++++ Data shown

/-! ### Function translator -/


@[simp] theorem State.deriveCircuit_env (c : Nat) : (s.deriveCircuit c).env = s.env := by
  unfold State.deriveCircuit; (try dsimp only); repeat' split
  all_goals first | (simp; done) | (simp; rfl) | rfl

@[simp] theorem State.derivePoint_env (k : PointKey) : (s.derivePoint k).env = s.env := rfl

@[simp] theorem State.deriveTarget_env (t : Target) : (s.deriveTarget t).env = s.env := by
  unfold State.deriveTarget; (try dsimp only); repeat' split
  all_goals first | (simp; done) | (simp; rfl) | rfl

@[simp] theorem State.takeFunction_env (c v : Nat) : (s.takeFunction c v).env = s.env := by
  unfold State.takeFunction; dsimp only
  have h := fun l (x : State) => foldl_env State.deriveTarget (fun s t => by simp) l x
  repeat' split
  all_goals simp [h]
  all_goals rfl

@[simp] theorem State.bindRecord_env (k : PointKey) (c : OutClass) (n : Nat) : (s.bindRecord k c n).env = s.env := by
  unfold State.bindRecord; (try dsimp only); repeat' split
  all_goals first | (simp; done) | (simp; rfl) | rfl

@[simp] theorem State.bindEntry_env (e : MapEntry) : (s.bindEntry e).env = s.env := rfl

@[simp] theorem State.bind_env (e : MapEntry) (c : OutClass) (n : Nat) : (s.bind e c n).env = s.env := by
  unfold State.bind; (try dsimp only); repeat' split
  all_goals first | (simp; done) | (simp; rfl) | rfl

@[simp] theorem State.retireOrDerive_env (k : PointKey) : (s.retireOrDerive k).env = s.env := by
  unfold State.retireOrDerive; (try dsimp only); repeat' split
  all_goals first | (simp; done) | (simp; rfl) | rfl

@[simp] theorem State.afterRemoval_env (t : Target) : (s.afterRemoval t).env = s.env := by
  unfold State.afterRemoval; (try dsimp only); repeat' split
  all_goals first | (simp; done) | (simp; rfl) | rfl

@[simp] theorem State.removeEntries_env (o : MapEntry → Bool) : (s.removeEntries o).env = s.env := by
  unfold State.removeEntries; dsimp only
  rw [foldl_env _ (fun s t => by simp)]; rfl

@[simp] theorem State.unbind_env (c : Nat) (t : Target) : (s.unbind c t).env = s.env := by
  unfold State.unbind; (try dsimp only); repeat' split
  all_goals first | (simp; done) | (simp; rfl) | rfl

@[simp] theorem State.detachTranslator_env (g : Nat → Bool) : (s.detachTranslator g).env = s.env := rfl

@[simp] theorem State.grantWrite_env (r : OutRec) : (s.grantWrite r).env = s.env := rfl

@[simp] theorem State.writeAccepted_env (k : PointKey) : (s.writeAccepted k).env = s.env := by
  unfold State.writeAccepted; (try dsimp only); repeat' split
  all_goals first | (simp; done) | (simp; rfl) | rfl

@[simp] theorem State.writeRefused_env (k : PointKey) : (s.writeRefused k).env = s.env := by
  simp [State.writeRefused]

@[simp] theorem State.writeFailed_env (k : PointKey) : (s.writeFailed k).env = s.env := by
  simp [State.writeFailed]

@[simp] theorem State.writeReturned_env (k : PointKey) : (s.writeReturned k).env = s.env := by
  unfold State.writeReturned; (try dsimp only); repeat' split
  all_goals first | (simp; done) | (simp; rfl) | rfl

@[simp] theorem State.noteRunWrite_env (k : PointKey) (b : List Byte) : (s.noteRunWrite k b).env = s.env := by
  unfold State.noteRunWrite; (try dsimp only); repeat' split
  all_goals first | (simp; done) | (simp; rfl) | rfl

/-! ### Report scanner -/


@[simp] theorem State.bindReport_env (e : ReportEntry) : (s.bindReport e).env = s.env := rfl

@[simp] theorem State.unbindReport_env (k : PointKey) : (s.unbindReport k).env = s.env := rfl

@[simp] theorem State.releaseReports_env (p : Nat) : (s.releaseReports p).env = s.env := rfl

@[simp] theorem State.dropInitialReads_env (p : Nat) : (s.dropInitialReads p).env = s.env := rfl

@[simp] theorem State.finishRound_env : (s.finishRound).env = s.env := by
  unfold State.finishRound; (try dsimp only); repeat' split
  all_goals first | (simp; done) | (simp; rfl) | rfl

@[simp] theorem State.chooseWork_env : (s.chooseWork).env = s.env := by
  unfold State.chooseWork; (try dsimp only); repeat' split
  all_goals first | (simp; done) | (simp; rfl) | rfl

@[simp] theorem State.startRound_env : (s.startRound).env = s.env := by
  simp [State.startRound]

@[simp] theorem State.periodExpires_env : (s.periodExpires).env = s.env := by
  unfold State.periodExpires; (try dsimp only); repeat' split
  all_goals first | (simp; done) | (simp; rfl) | rfl

@[simp] theorem State.scanGranted_env (n : Nat) (w : ScanWork) : (s.scanGranted n w).env = s.env := by
  simp [State.scanGranted]

@[simp] theorem State.takeAttention_env (p : Nat) : (s.takeAttention p).env = s.env := by
  unfold State.takeAttention; (try dsimp only); repeat' split
  all_goals first | (simp; done) | (simp; rfl) | rfl

@[simp] theorem State.report_env (e : ReportEntry) (v : Nat) : (s.report e v).env = s.env := by
  simp [State.report]

@[simp] theorem State.deliverChange_env (k : PointKey) (v : Nat) : (s.deliverChange k v).env = s.env := by
  unfold State.deliverChange; (try dsimp only); repeat' split
  all_goals first | (simp; done) | (simp; rfl) | rfl

@[simp] theorem State.initialReadEnded_env (k : PointKey) (o : TxnOutcome) : (s.initialReadEnded k o).env = s.env := by
  unfold State.initialReadEnded; (try dsimp only); repeat' split
  all_goals first | (simp; done) | (simp; rfl) | rfl

@[simp] theorem State.changeListEnded_env (p : Nat) (e : Ended) : (s.changeListEnded p e).env = s.env := by
  unfold State.changeListEnded; dsimp only
  have h := fun l (x : State) => foldl_env (fun s (av : Nat × Nat) => s.deliverChange ⟨p, av.1⟩ av.2) (fun s t => by simp) l x
  split <;> simp [h]

@[simp] theorem State.scanEnded_env (w : ScanWork) (e : Ended) : (s.scanEnded w e).env = s.env := by
  unfold State.scanEnded; (try dsimp only); repeat' split
  all_goals first | (simp; done) | (simp; rfl) | rfl

@[simp] theorem State.detachScanner_env (g : Nat → Bool) : (s.detachScanner g).env = s.env := by
  simp [State.detachScanner]

@[simp] theorem State.scanReturned_env (w : ScanWork) (t : Txn) : (s.scanReturned w t).env = s.env := by
  unfold State.scanReturned; (try dsimp only); repeat' split
  all_goals first | (simp; done) | (simp; rfl) | rfl

@[simp] theorem State.scanDropped_env (t : Txn) : (s.scanDropped t).env = s.env := by
  simp [State.scanDropped]

@[simp] theorem State.restartScanner_env : (s.restartScanner).env = s.env := rfl

/-! ### Bring-up engine -/


@[simp] theorem State.enter_env (p : Nat) (st : PosState) : (s.enter p st).env = s.env := rfl

@[simp] theorem State.failRun_env (p : Nat) (c : Cause) : (s.failRun p c).env = s.env := rfl

@[simp] theorem State.endRun_env (p : Nat) : (s.endRun p).env = s.env := rfl

@[simp] theorem State.goTo_env (p i : Nat) : (s.goTo p i).env = s.env := by
  unfold State.goTo; (try dsimp only); repeat' split
  all_goals first | (simp; done) | (simp; rfl) | rfl

@[simp] theorem State.decideNext_env (p : Nat) (b : Option Int) : (s.decideNext p b).env = s.env := by
  unfold State.decideNext; (try dsimp only); repeat' split
  all_goals first | (simp; done) | (simp; rfl) | rfl

@[simp] theorem State.succeed_env (p : Nat) : (s.succeed p).env = s.env := by
  simp [State.succeed]

@[simp] theorem State.stepFault_env (p : Nat) (c : Cause) : (s.stepFault p c).env = s.env := by
  unfold State.stepFault; (try dsimp only); repeat' split
  all_goals first | (simp; done) | (simp; rfl) | rfl

@[simp] theorem State.completeStep_env (p : Nat) (v : Option Nat) (f : Option Cause) : (s.completeStep p v f).env = s.env := by
  unfold State.completeStep; (try dsimp only); repeat' split
  all_goals first | (simp; done) | (simp; rfl) | rfl

@[simp] theorem State.operate_env (p : Nat) (op : StepOp) : (s.operate p op).env = s.env := by
  unfold State.operate; (try dsimp only); repeat' split
  all_goals first | (simp; done) | (simp; rfl) | rfl

@[simp] theorem State.beginStep_env (p : Nat) : (s.beginStep p).env = s.env := by
  unfold State.beginStep; (try dsimp only); repeat' split
  all_goals first | (simp; done) | (simp; rfl) | rfl

@[simp] theorem State.doJob_env (j : Job) : (s.doJob j).env = s.env := by
  unfold State.doJob; (try dsimp only); repeat' split
  all_goals first | (simp; done) | (simp; rfl) | rfl

theorem State.drain_env (n : Nat) : (s.drain n).env = s.env := by
  induction n generalizing s with
  | zero => rfl
  | succ n ih =>
    unfold State.drain; split
    · rfl
    · rw [ih]; simp; rfl

@[simp] theorem State.settleJobs_env : (s.settleJobs).env = s.env := by
  exact State.drain_env s 4096

@[simp] theorem State.startRun_env (p n : Nat) : (s.startRun p n).env = s.env := by
  simp [State.startRun]

@[simp] theorem State.autoStart_env (p : Nat) : (s.autoStart p).env = s.env := by
  unfold State.autoStart; (try dsimp only); repeat' split
  all_goals first | (simp; done) | (simp; rfl) | rfl

@[simp] theorem State.autoStartAll_env : (s.autoStartAll).env = s.env := by
  unfold State.autoStartAll; exact foldl_env _ (fun s p => by simp) _ _

@[simp] theorem State.takeIdentity_env (p : Nat) (i : Identity) : (s.takeIdentity p i).env = s.env := by
  unfold State.takeIdentity; (try dsimp only); repeat' split
  all_goals first | (simp; done) | (simp; rfl) | rfl

@[simp] theorem State.identFailed_env (p : Nat) : (s.identFailed p).env = s.env := rfl

@[simp] theorem State.identifying_env (p : Nat) : (s.identifying p).env = s.env := rfl

@[simp] theorem State.rematch_env (p : Nat) : (s.rematch p).env = s.env := by
  unfold State.rematch; (try dsimp only); repeat' split
  all_goals first | (simp; done) | (simp; rfl) | rfl

@[simp] theorem State.rematchAll_env : (s.rematchAll).env = s.env := by
  unfold State.rematchAll; exact foldl_env _ (fun s p => by simp) _ _

@[simp] theorem State.trafficFault_env (p : Nat) (c : Cause) : (s.trafficFault p c).env = s.env := by
  unfold State.trafficFault; (try dsimp only); repeat' split
  all_goals first | (simp; done) | (simp; rfl) | rfl

@[simp] theorem State.engineGranted_env (p n : Nat) : (s.engineGranted p n).env = s.env := rfl

@[simp] theorem State.takeRead_env (p : Nat) (b : List Byte) : (s.takeRead p b).env = s.env := by
  unfold State.takeRead; (try dsimp only); repeat' split
  all_goals first | (simp; done) | (simp; rfl) | rfl

@[simp] theorem State.linkFailure_env (p : Nat) (c : Cause) : (s.linkFailure p c).env = s.env := by
  unfold State.linkFailure; (try dsimp only); repeat' split
  all_goals first | (simp; done) | (simp; rfl) | rfl

@[simp] theorem State.nodeAnswered_env (p : Nat) (st : InitialStatus) : (s.nodeAnswered p st).env = s.env := by
  unfold State.nodeAnswered; (try dsimp only); repeat' split
  all_goals first | (simp; done) | (simp; rfl) | rfl

@[simp] theorem State.lengthEnded_env (p r : Nat) (b : List Byte) : (s.lengthEnded p r b).env = s.env := by
  unfold State.lengthEnded; (try dsimp only); repeat' split
  all_goals first | (simp; done) | (simp; rfl) | rfl

@[simp] theorem State.noteIfWrite_env (e : Ended) : (s.noteIfWrite e).env = s.env := by
  unfold State.noteIfWrite; (try dsimp only); repeat' split
  all_goals first | (simp; done) | (simp; rfl) | rfl

@[simp] theorem State.stepEnded_env (p : Nat) (e : Ended) : (s.stepEnded p e).env = s.env := by
  unfold State.stepEnded; (try dsimp only); repeat' split
  all_goals first | (simp; done) | (simp; rfl) | rfl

++++++++

- _What you should do_
Quote the data above from the line containing "(s.restartScanner).env = s.env := rfl" to the line containing "c).env = s.env := rfl", inclusive, and stop.

- _Answer section_
@[simp] theorem State.restartScanner_env : (s.restartScanner).env = s.env := rfl

/-! ### Bring-up engine -/


@[simp] theorem State.enter_env (p : Nat) (st : PosState) : (s.enter p st).env = s.env := rfl

@[simp] theorem State.failRun_env (p : Nat) (c : Cause) : (s.failRun p c).env = s.env := rfl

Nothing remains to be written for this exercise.